▸ What to work on: Go through the entries below and print, exactly, the lines starting at the one with "(s.devPut p (v.descriptor" and ending at the one with "is reset. -/", keeping both ends and no others.

▸ Exercise materials:
-- ==== Sys2Proof/Machine/Halt.lean ====
section
/-!
DEFINITION. Halted partitions (R438 to R440), REPLAY (R92, R445), the clearing of tiles (R443, R444), VF reset (R446).
-/

namespace Sys2Proof.Machine

/-! ## When a partition is halted (R438, R439) -/

/-- A burst of an operation is in the middle: the engine stops at its boundary (R438 step 5). One that waits for a page has not
begun its access. -/
def EngOp.midBurst (o : EngOp) : Bool :=
  o.flights.any fun f => match o.page with
    | some (_, _, start) => decide (f.start < start)
    | none => true

/-- R439: the tile has completed step 5. -/
def Tile.haltDone (v : Tile) (cycle : Nat) : Bool := v.stopped cycle && v.stw.ops.all fun o => !o.midBurst

/-- R441: the mesh traffic of a partition has drained: nothing of its tiles waits to be injected or is under way, but for
what waits at a tile; the strike horizon holds none of its writes and posts; its homes reclaim and invalidate nothing. -/
def State.meshDrained (s : State) (pn : Nat) (p : Part) : Bool :=
  (s.net.all fun q => q.part != pn || q.held)
  && (p.tiles.all fun t => (s.tile t).core.inj.isEmpty
      && (s.tile t).core.ctxs.all fun c => c.2.shzLog.isEmpty && c.2.shzPosts.isEmpty)
  && (s.cts.all fun e => e.2.part != pn || e.2.recl.isNone)
  && p.invq.isEmpty && p.supv.recover.isNone && s.probes.all fun q => !p.tiles.contains q.writer

/-- Every tile of a partition changed. -/
def State.onTiles (s : State) (p : Part) (f : Tile → Tile) : State := p.tiles.foldl (fun s t => s.onTile t f) s

/-- R440: each queue with a slot writes back HEAD and TAIL. -/
def State.writeBackAll (s : State) (p : Part) : State :=
  p.qslots.foldl (fun s x => if x.2.queue < 64 then s.writeBack p x.2 else s) s

/-- The tile stands halted (R438). -/
def Tile.halt (v : Tile) : Tile :=
  { v with core := { v.core with disp := { v.core.disp with halting := true, halted := true } }, stw := { v.stw with stopped := true } }

/-- The place of a record among the tile's ready tasks in the order of their stamps. -/
def Local.rankOf (l : Local) (r : TaskRec) : Nat :=
  match readyKey r with
  | some (_, n) => (l.recs.filter fun x => match readyKey x.2 with
      | some (_, m) => stampLt m n
      | none => false).length
  | none => 0

/-- R440: a ready task at PART.RESUME: its stamp is the resume cycle, it keeps its place and the level it has reached (R120), and
aging starts anew. -/
def TaskRec.anew (r : TaskRec) (cycle place : Nat) : TaskRec :=
  match r.q with
  | .ready prio _ _ _ _ _ => { r with q := .ready prio cycle place cycle cycle false }
  | _ => r

/-- R440: a tile of a partition that resumes: the halt line falls, the steward goes on. -/
def Tile.resume (v : Tile) (cycle : Nat) : Tile :=
  { v with
    core := { v.core with disp := { v.core.disp with halting := false, halted := false } }
    loc := { v.loc with recs := amap v.loc.recs fun _ r => r.anew cycle (v.loc.rankOf r) }
    stw := { v.stw with stopped := false } }

/-- R440: the partition goes on: ACTIVE, its tiles resumed, latched queues served. -/
def State.resumePart (s : State) (pn : Nat) : State :=
  match aget? s.parts pn with
  | none => s
  | some p =>
    let s := (s.onTiles p fun v => v.resume s.cycle).onPart pn fun p => { p with state := .active, halt := none, since := s.cycle }
    s.serveQueues pn 64

/-! ## REPLAY (R92, R93, R445) -/

/-- The capability that an engine operation holds outside the k registers. -/
def EngOp.carries (o : EngOp) : Option Cap :=
  match o.kind with
  | .deliver (some k) _ _ _ _ _ _ _ | .xfer (some k) _ _ _ _ _ false | .give (some k) _ => some k.cap
  | _ => none

/-- The capability that a held post carries. -/
def HeldPost.carries (h : HeldPost) : Option Cap :=
  h.packet?.bind fun p => match p.body with
    | .msg _ _ _ _ _ c | .mgmt _ _ _ _ c _ _ => c
    | _ => none

/-- The capabilities that a tile holds outside its running tasks: in slots, kick entries, rings, k registers, records, the park
store, engine operations, posts that have not left, and on their way out. -/
def Tile.heldCaps (v : Tile) : List Cap :=
  (v.loc.slots.filterMap fun x => x.2.cap) ++ (v.loc.kicks.filterMap fun x => x.2.cap)
    ++ (v.loc.rings.map fun x => x.2.cap) ++ (v.stw.k.map fun x => x.2.1)
    ++ (v.loc.recs.filterMap fun x => match x.2.q with
        | .running _ => none
        | _ => if (aget? v.loc.park x.1).isSome then none else x.2.cap)
    ++ (v.loc.park.flatMap fun x => x.2.regs.c.map fun c => c.2) ++ v.stw.ops.filterMap EngOp.carries
    ++ (v.core.ctxs.flatMap fun c => (c.2.spec.held ++ c.2.shzPosts).filterMap HeldPost.carries)
    ++ v.core.giving.map fun g => g.cap

/-- The local state of a tile with nothing in it; kicks keep their sequence count. -/
def Local.empty (seq : Nat) : Local :=
  { recs := [], park := [], slots := [], rings := [], ctrs := [], land := [], landHold := [], landFreed := [], chans := [], bars := [],
    kicks := [], kickSeq := seq }

/-- R92, R445: what a REPLAY clears on a tile: tasks, records, counters, landing registers, commands, operations. -/
def Tile.replayed (v : Tile) : Tile :=
  { v with
    core := { v.core with
      ctxs := [], accs := [], undo := [], history := [], giving := [], disp := { v.core.disp with held := none, left := [] } }
    loc := .empty v.loc.kickSeq
    stw := { v.stw with ops := [], k := [], sleep := none, fault := none }
    stwHistory := []
    killed := [] }

/-- R92: a queue's HEAD goes to the next-record index of its checkpoint pair. -/
def State.rewind (s : State) (p : Part) (vf q : Nat) : State :=
  let v := s.vf vf
  let d := s.devNat p (v.descriptor q) 64
  let head := s.devNat p (field d 128 56 + 8) 8 % 2 ^ 32
  (s.devPut p (v.descriptor q + 8) 4 head).onVf vf fun v => { v with heads := aset v.heads q head }

/-- R92: the queues of a VF that have records are latched anew. -/
def State.relatch (s : State) (p : Part) (vf : Nat) : State :=
  let s := (upto (min 64 (s.vf vf).qcount)).foldl (fun s q => s.rewind p vf q) s
  let s := s.onVf vf fun v => { v with pend := [] }
  (upto (min 64 (s.vf vf).qcount)).foldl (fun s q =>
    let v := s.vf vf
    let head := aget v.heads 0 q
    if queueLeft head (aget v.tails head q) = 0 then s else s.latch vf q) s

/-- R92, R445: the partition is reset. -/
def State.replayPart (s : State) (pn : Nat) : State :=
  match aget? s.parts pn with
  | none => s
  | some p =>
    let s := p.tiles.foldl (fun s t =>
      let caps := (s.tile t).heldCaps
      let s := s.onTile t Tile.replayed
      caps.foldl (fun s c => s.returnCap pn t c cOk) s) s
    let s := s.withdrawPart pn
    let s := (s.writeBackAll p).onPart pn fun p => { p with qslots := [], replay := false }
    let s := p.tiles.foldl (fun s t => s.loadSteward t) s
    (((upto 128).filter fun v => bit p.prec.vfmask v).foldl (fun s v => s.relatch p v) s).collectImages pn

/-! ## Clearing (R443, R444) -/

/-- R443, R50: an entry of a home that leaves its partition: free, its hallmark one higher. At the hallmark's end it retires, until
its partition is destroyed: `gone`. Fault-record buffers stay the device's. -/
def CtEntry.left (e : CtEntry) (device gone : Bool) : CtEntry :=
  if e.state = .retired ∨ e.hallmark = 0xFFFF then
    if gone then { (if device then e else CtEntry.free) with hallmark := 0 }
    else { CtEntry.free with state := .retired, hallmark := 0xFFFF }
  else if device then { e with hallmark := e.hallmark + 1 }
  else { CtEntry.free with hallmark := e.hallmark + 1 }

/-- The entries of a home, from an index on, leave their partition. -/
def State.freeEntries (s : State) (k : HomeKind) (agent first n : Nat) (gone : Bool) : State :=
  (upto n).foldl (fun s i =>
    s.onCt (ctKey k agent (first + i)) fun e => e.left (k == .tile && decide (1016 ≤ first + i)) gone) s

/-- The memory of a range of on-chip addresses is written with zeros (R444), its errors with it. -/
def State.zeroRange (s : State) (a n : Nat) : State :=
  let out (x : Nat) : Bool := x < a || a + n ≤ x
  { s with
    mem := s.mem.filter fun c => out c.1
    ecc := s.ecc.filter fun e => out (e.1 * 8)
    poison := s.poison.filter fun l => out (l * 64) }

/-- Address of a tile's cluster slice (R78). -/
def sliceAddr (t : Nat) : Nat := 0x9 * 2 ^ 52 + tileCluster t * 2 ^ 40 + clusterPos t * 2 ^ 19

/-- R444: the partition-held state of a tile is cleared; counts, and the mark of a failed engine, are the part's. -/
def Tile.cleared (v : Tile) : Tile :=
  { Tile.reset with
    core := { Tile.reset.core with eng := { Tile.reset.core.eng with count := v.core.eng.count, dead := v.core.eng.dead } }
    stored := v.stored, counts := v.counts }

/-- R444: a tile and its cluster slice are cleared. -/
def State.clearTile (s : State) (t : Nat) : State :=
  ((s.onTile t Tile.cleared).zeroRange (tileAddr t 0) Config.tileBytes).zeroRange (sliceAddr t) (2 ^ 19)

/-- R443: a tile and its cluster slice leave their partition. -/
def State.leaveTile (s : State) (t : Nat) (gone : Bool) : State :=
  ((s.clearTile t).freeEntries .tile t 0 1024 gone).freeEntries .cluster (tileCluster t) (clusterPos t * 256) 256 gone

/-- Address of a weight-store segment. -/
def segmentAddr (g : Nat) : Nat := 0xA * 2 ^ 52 + g * 2 ^ 40

/-- The segments of a mask. -/
def segmentsOf (mask : Nat) : List Nat := (upto Config.segments).filter fun g => bit mask g

/-- R444: a segment is written with zeros. -/
def State.clearSegment (s : State) (g : Nat) : State := s.zeroRange (segmentAddr g) Config.segmentBytes

/-- A segment leaves its partition. -/
def State.leaveSegment (s : State) (g : Nat) (gone : Bool) : State := (s.clearSegment g).freeEntries .weight g 0 1024 gone

/-- R111, R106: the content of a channel that leaves its partition cannot be read any more, and its entries are free. -/
def State.leaveChannel (s : State) (c : Nat) (gone : Bool) : State :=
  (s.zeroRange (c * 2 ^ 31) (2 ^ 31)).freeEntries .hbm c 0 65536 gone

/-- Translations of a partition leave the L2 TLBs of its clusters. -/
def State.dropL2 (s : State) (pn : Nat) : State :=
  { s with l2 := amap s.l2 fun _ l => l.filter fun e => e.part != pn }

/-- Where the bucket of a partition number and a port is kept (R408). -/
def bucketKey (pnum port : Nat) : Nat := pnum * 32 + port

/-- The depth of a bucket in bytes: its rate times 1 µs, and never less than 1,024 (R408). -/
def Bucket.depth (b : Bucket) : Nat := max b.rate 1024

/-- What a bucket holds at a cycle, in units of 1/1400 byte: above its depth it loses tokens (R409). -/
def Bucket.settle (b : Bucket) (cycle : Nat) : Bucket :=
  let raw := b.tokens + b.rate * (cycle - b.since)
  let top := b.depth * Config.cyclesPerMicro
  { b with tokens := min raw top, spill := b.spill + (raw - top), since := max b.since cycle }

/-- A bucket that nothing has set: of rate 0 on a UALink port, of 8,000 MB/s on CXL port 1 (R408). -/
def Bucket.fresh (port : Nat) : Bucket := { rate := if port = 16 then 8000 else 0, tokens := 0, spill := 0, since := 0 }

/-- R420: what outlives a partition that leaves: the record of a slot for a contributor outside the tiles of the slot's partition, and
a withdrawal that this chip sends. -/
def outlives (q : Packet) (chip : Nat) (p : Part) : Bool :=
  match q.body with
  | .collRecord _ _ _ _ _ _ => q.dst.chip != chip || !p.tiles.contains q.dst.tile
  | .withdraw _ _ => q.src.chip == chip
  | _ => false

/-- R109, R111: a partition's tiles, slices, segments and rates are freed. -/
def State.leavePlaces (s : State) (pn : Nat) (p : Part) (gone : Bool) : State :=
  let s := p.tiles.foldl (fun s t => s.leaveTile t gone) s
  let s := (segmentsOf p.prec.wsmask).foldl (fun s g => s.leaveSegment g gone) s
  let s := s.dropL2 pn
  { s with
    fabric := { s.fabric with buckets := s.fabric.buckets.filter fun b => b.1 / 32 != pn }
    net := s.net.filter fun q => q.part != pn || q.src.chip != s.chip || outlives q s.chip p }

/-! ## VF reset (R446) -/

/-- R446 step 1: a kernel is killed, its capabilities going to the supervisor; its slot leaves its queue. In an evicted
partition the kill waits for the saved state to come back. -/
def State.withdrawKernel (s : State) (pn k : Nat) (saved : Bool) : State :=
  let s := s.onKernel pn k fun x => { x with lrec := { x.lrec with rbv := false }, retire := .no }
  let s := if saved then s else s.killKernel pn k cWithdrawn 0
  s.onQSlot pn k fun x =>
    { x with
      queue := 64, waitingLaunch := none, pending := none
      kernel := x.kernel.map fun y => { y with retire := .withdrawn } }

/-- R446 step 2: a queue slot of the VF. -/
def State.withdrawQSlot (s : State) (pn vf : Nat) (saved : Bool) (x : Nat × QSlot) : State :=
  if x.2.vf = vf ∧ x.2.queue < 64 then
    if x.2.kernel.isSome then s.withdrawKernel pn x.1 saved
    else (s.onPart pn fun p => { p with qslots := aerase p.qslots x.1 }).collectImages pn
  else s

/-- R276, R446 step 4: the page requests of a VF are cancelled, and what waits for them is rejected. -/
def State.cancelPages (s : State) (p : Part) (vf : Nat) : State :=
  let s := s.onVf vf fun v => { v with prq := [], prqWaiting := [] }
  if p.state = .evicted then s
  else s.onTiles p fun v =>
    { v with stw := { v.stw with ops := v.stw.ops.map fun o =>
        if (o.page.map fun q => q.1 == vf).getD false then { o with rejected := true } else o } }

end Sys2Proof.Machine
end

▸ Output of the task:
  (s.devPut p (v.descriptor q + 8) 4 head).onVf vf fun v => { v with heads := aset v.heads q head }

/-- R92: the queues of a VF that have records are latched anew. -/
def State.relatch (s : State) (p : Part) (vf : Nat) : State :=
  let s := (upto (min 64 (s.vf vf).qcount)).foldl (fun s q => s.rewind p vf q) s
  let s := s.onVf vf fun v => { v with pend := [] }
  (upto (min 64 (s.vf vf).qcount)).foldl (fun s q =>
    let v := s.vf vf
    let head := aget v.heads 0 q
    if queueLeft head (aget v.tails head q) = 0 then s else s.latch vf q) s

/-- R92, R445: the partition is reset. -/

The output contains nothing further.